Multicontact connectors have been widely used by the electrical and communication industry to interconnect circuit paths of component electrical circuits to form a larger composite electrical circuit. When component circuits are interconnected by connectors the composite circuit may fail to operate either from a failure of one of the component circuits or from a poor connection between connector contact terminals used to interconnect the paths of the circuits. The latter type of circuit failure quite often results from a poor connection or no connection at all between mating connector contact terminals. This type of connector failure may arise either because some particular matter or film formation has appeared on the contact terminal surfaces of the connectors so that the contact terminals may fail to make electrical connection with one and another.
Often times during the manufacture of connectors a contamination film inadvertently appears on ones of the contact terminals of connectors. Subsequently, the connectors are installed in and on electrical equipment to provide a means to interconnect component circuits that may be installed after the electrical equipment has been shipped and located on customer premises. When the component circuits are later installed, the contamination film results in a poor electrical connection between mating connector contact terminals that cause failure of the composite circuit. Locating these types of circuit failures is extremely difficult.

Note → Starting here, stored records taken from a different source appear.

/-- `cmp` (R105). -/
def execCmp (cc : Cond) (x : Cmp) (s : State) : Host.Outcome State Fault Refusal :=
  .next (s.onMach (fun m => 
    let k := curK m
    setP m x.g x.u x.p (fun t =>
      if x.dd then condHolds cc (srcD t x.a) (srcD t x.b)
      else condHolds cc (srcW k t x.a) (srcW k t x.b))))

/-- `set` (R105). -/
def execSet (cc : Cond) (x : R3) (s : State) : Host.Outcome State Fault Refusal :=
  .next (s.onMach (fun m => alu3 m x (fun a b => if condHolds cc a b then 1 else 0) (fun a _ => a)))

/-- `mov` (R108). -/
def execMov (x : R2) (s : State) : Host.Outcome State Fault Refusal :=
  .next (s.onMach (fun m => 
    if x.dd then setD m x.g x.u x.d (fun t => srcD t x.a) else alu2 m x (fun a => a)))

/-- `movi` (R108): a w register, a pair, or a uniform register written once. -/
def execMovi (g : Guard) (kind d : Nat) (imm : Int) (s : State) : Host.Outcome State Fault Refusal :=
  .next (s.onMach (fun m => 
    match kind with
    | 0 => vecWord m g (fun t => t.wr d (BitVec.ofInt 32 imm))
    | 1 => vecWord m g (fun t => t.wrD d (BitVec.ofInt 64 imm))
    | _ => if (leader m g).isSome then putK m d (BitVec.ofInt 32 imm) else m))

/-- `movx` (R108). -/
def execMovx (g : Guard) (d val : Nat) (s : State) : Host.Outcome State Fault Refusal :=
  .next (s.onMach (fun m => vecWord m g (fun t => t.wrD d (BitVec.ofNat 64 val))))

/-- `pand` (R107). -/
def execPand (x : P3) (s : State) : Host.Outcome State Fault Refusal :=
  .next (s.onMach (fun m => predOp m x (fun a b => a && b)))

/-- `por` (R107). -/
def execPor (x : P3) (s : State) : Host.Outcome State Fault Refusal :=
  .next (s.onMach (fun m => predOp m x (fun a b => a || b)))

/-- `pxor` (R107). -/
def execPxor (x : P3) (s : State) : Host.Outcome State Fault Refusal :=
  .next (s.onMach (fun m => predOp m x (fun a b => a != b)))

/-- `smov` (R110). -/
def execSmov (g : Guard) (u : Bool) (d : Src) (sreg : Nat) (s : State) : Host.Outcome State Fault Refusal :=
  .next (s.onMach (fun m => 
    if sregWide sreg then setD m g u d (fun t => sregRead m t sreg)
    else setW m g u d (fun t => loW (sregRead m t sreg))))

/-- `swr` (R110, R111): a value for `HSP` that is no multiple of 32 raises MISALIGN and is not written. -/
def execSwr (g : Guard) (sreg a : Nat) (s : State) : Host.Outcome State Fault Refusal :=
  .next (s.onMach (fun m => 
    seqWord m g (fun m r t =>
      let v := if sregWide sreg then t.rdD a else (t.rd a).zeroExtend 64
      if sreg = 13 ∧ v.toNat % 32 ≠ 0 then misalign m r t v.toNat 32 1
      else m.updThread t.gid t.tix (fun t => sregWrite t sreg v))))

/-- `rand` (R113). -/
def execRand (g : Guard) (d : Nat) (s : State) : Host.Outcome State Fault Refusal :=
  .next (s.onMach (fun m => 
    vecWord m g (fun t => (({ t with rngc := t.rngc + 1 } : Thread).wr d (randWord t.rngk t.rngc (widT m t))))))

/-- `widf` (R112). -/
def execWidf (g : Guard) (u : Bool) (n : Nat) (d : Src) (s : State) : Host.Outcome State Fault Refusal :=
  .next (s.onMach (fun m => setW m g u d (fun t => widField m t n)))

/-- A paired word whose first operation is `add` (R64, R65). -/
def execAddPaired (x : Paired) (s : State) : Host.Outcome State Fault Refusal :=
  .next (s.onMach (fun m => paired m .add x))

/-- A paired word whose first operation is `sub` (R64, R65). -/
def execSubPaired (x : Paired) (s : State) : Host.Outcome State Fault Refusal :=
  .next (s.onMach (fun m => paired m .sub x))

/-- A paired word whose first operation is `and` (R64, R65). -/
def execAndPaired (x : Paired) (s : State) : Host.Outcome State Fault Refusal :=
  .next (s.onMach (fun m => paired m .and x))

/-- A paired word whose first operation is `or` (R64, R65). -/
def execOrPaired (x : Paired) (s : State) : Host.Outcome State Fault Refusal :=
  .next (s.onMach (fun m => paired m .or x))

/-- A paired word whose first operation is `xor` (R64, R65). -/
def execXorPaired (x : Paired) (s : State) : Host.Outcome State Fault Refusal :=
  .next (s.onMach (fun m => paired m .xor x))

/-- A paired word whose first operation is `shl` (R64, R65). -/
def execShlPaired (x : Paired) (s : State) : Host.Outcome State Fault Refusal :=
  .next (s.onMach (fun m => paired m .shl x))

/-- A paired word whose first operation is `shr` (R64, R65). -/
def execShrPaired (x : Paired) (s : State) : Host.Outcome State Fault Refusal :=
  .next (s.onMach (fun m => paired m .shr x))

/-- A paired word whose first operation is `mov` (R64, R65). -/
def execMovPaired (x : Paired) (s : State) : Host.Outcome State Fault Refusal :=
  .next (s.onMach (fun m => paired m .mov x))

/-- A paired word whose first operation is `min` (R64, R65). -/
def execMinPaired (x : Paired) (s : State) : Host.Outcome State Fault Refusal :=
  .next (s.onMach (fun m => paired m .min x))

/-- A paired word whose first operation is `max` (R64, R65). -/
def execMaxPaired (x : Paired) (s : State) : Host.Outcome State Fault Refusal :=
  .next (s.onMach (fun m => paired m .max x))

/-- A paired word whose first operation is `fadd` (R64, R65). -/
def execFaddPaired (x : Paired) (s : State) : Host.Outcome State Fault Refusal :=
  .next (s.onMach (fun m => paired m .fadd x))

/-- A paired word whose first operation is `fmul` (R64, R65). -/
def execFmulPaired (x : Paired) (s : State) : Host.Outcome State Fault Refusal :=
  .next (s.onMach (fun m => paired m .fmul x))

/-- A paired word whose first operation is `fmin` (R64, R65). -/
def execFminPaired (x : Paired) (s : State) : Host.Outcome State Fault Refusal :=
  .next (s.onMach (fun m => paired m .fmin x))

/-- A paired word whose first operation is `fmax` (R64, R65). -/
def execFmaxPaired (x : Paired) (s : State) : Host.Outcome State Fault Refusal :=
  .next (s.onMach (fun m => paired m .fmax x))

/-- A paired word whose first operation is `hadd2` (R64, R65). -/
def execHadd2Paired (x : Paired) (s : State) : Host.Outcome State Fault Refusal :=
  .next (s.onMach (fun m => paired m .hadd2 x))

/-- A paired word whose first operation is `hmul2` (R64, R65). -/
def execHmul2Paired (x : Paired) (s : State) : Host.Outcome State Fault Refusal :=
  .next (s.onMach (fun m => paired m .hmul2 x))

end Sys2Proof.Machine
end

Measurement techniques and apparatus as evidenced by U.S. Pat. Nos. 3,735,254 and 3,974,443 have been developed to measure the electrical resistance of conducting surfaces. These measurement techniques, sometimes referred to as a so-called four-point contact resistance measurement, are accomplished by applying a known constant current to two outer points of a conducting surface area and measuring the voltage between two inner points of the same surface area. The electrical resistance of the conducting surface may then be readily ascertained from the known current and measured voltage. A problem with the apparatus used to make a four-point contact resistance measurement is that sufficient space must be available in order to gain access to the measurement points.
Apparatus has been disclosed by U.S. Pat. No. 3,996,514 for use with connectors to measure the resistance between printed circuit patterns on a circuit board and the connector contact terminals. The prior art connector measuring apparatus comprises a first pair of probes for engaging a conductor finger on the circuit board and a second pair of probes for engaging the contact terminal of the connector. Measurement of the resistance between the connector contact terminal and the circuit board conductor finger is made by applying a known constant current between one of the first and second probes and determining the voltage between the other ones of the first and second probes. A problem with this type of apparatus is that it is not intended for use in measuring contamination of a connector contact terminal and two pairs of probes are required to measure the contact resistance between a connector contact terminal and a circuit board conductor. A further problem occurs in that the apparatus as intended for use with circuit board edge connectors and is too bulky and cumbersome for use in measuring and detecting contamination on a contact terminal of a male pin insertion type of connector.
Accordingly, a need exists in the art for apparatus arranged for use in detecting and measuring contamination of a connector contact terminal. A need also exists for connector testing apparatus arranged for use in detecting and measuring contamination films and foreign material that inadvertently occur on contact terminals during manufacture of a pin insertion type of connector.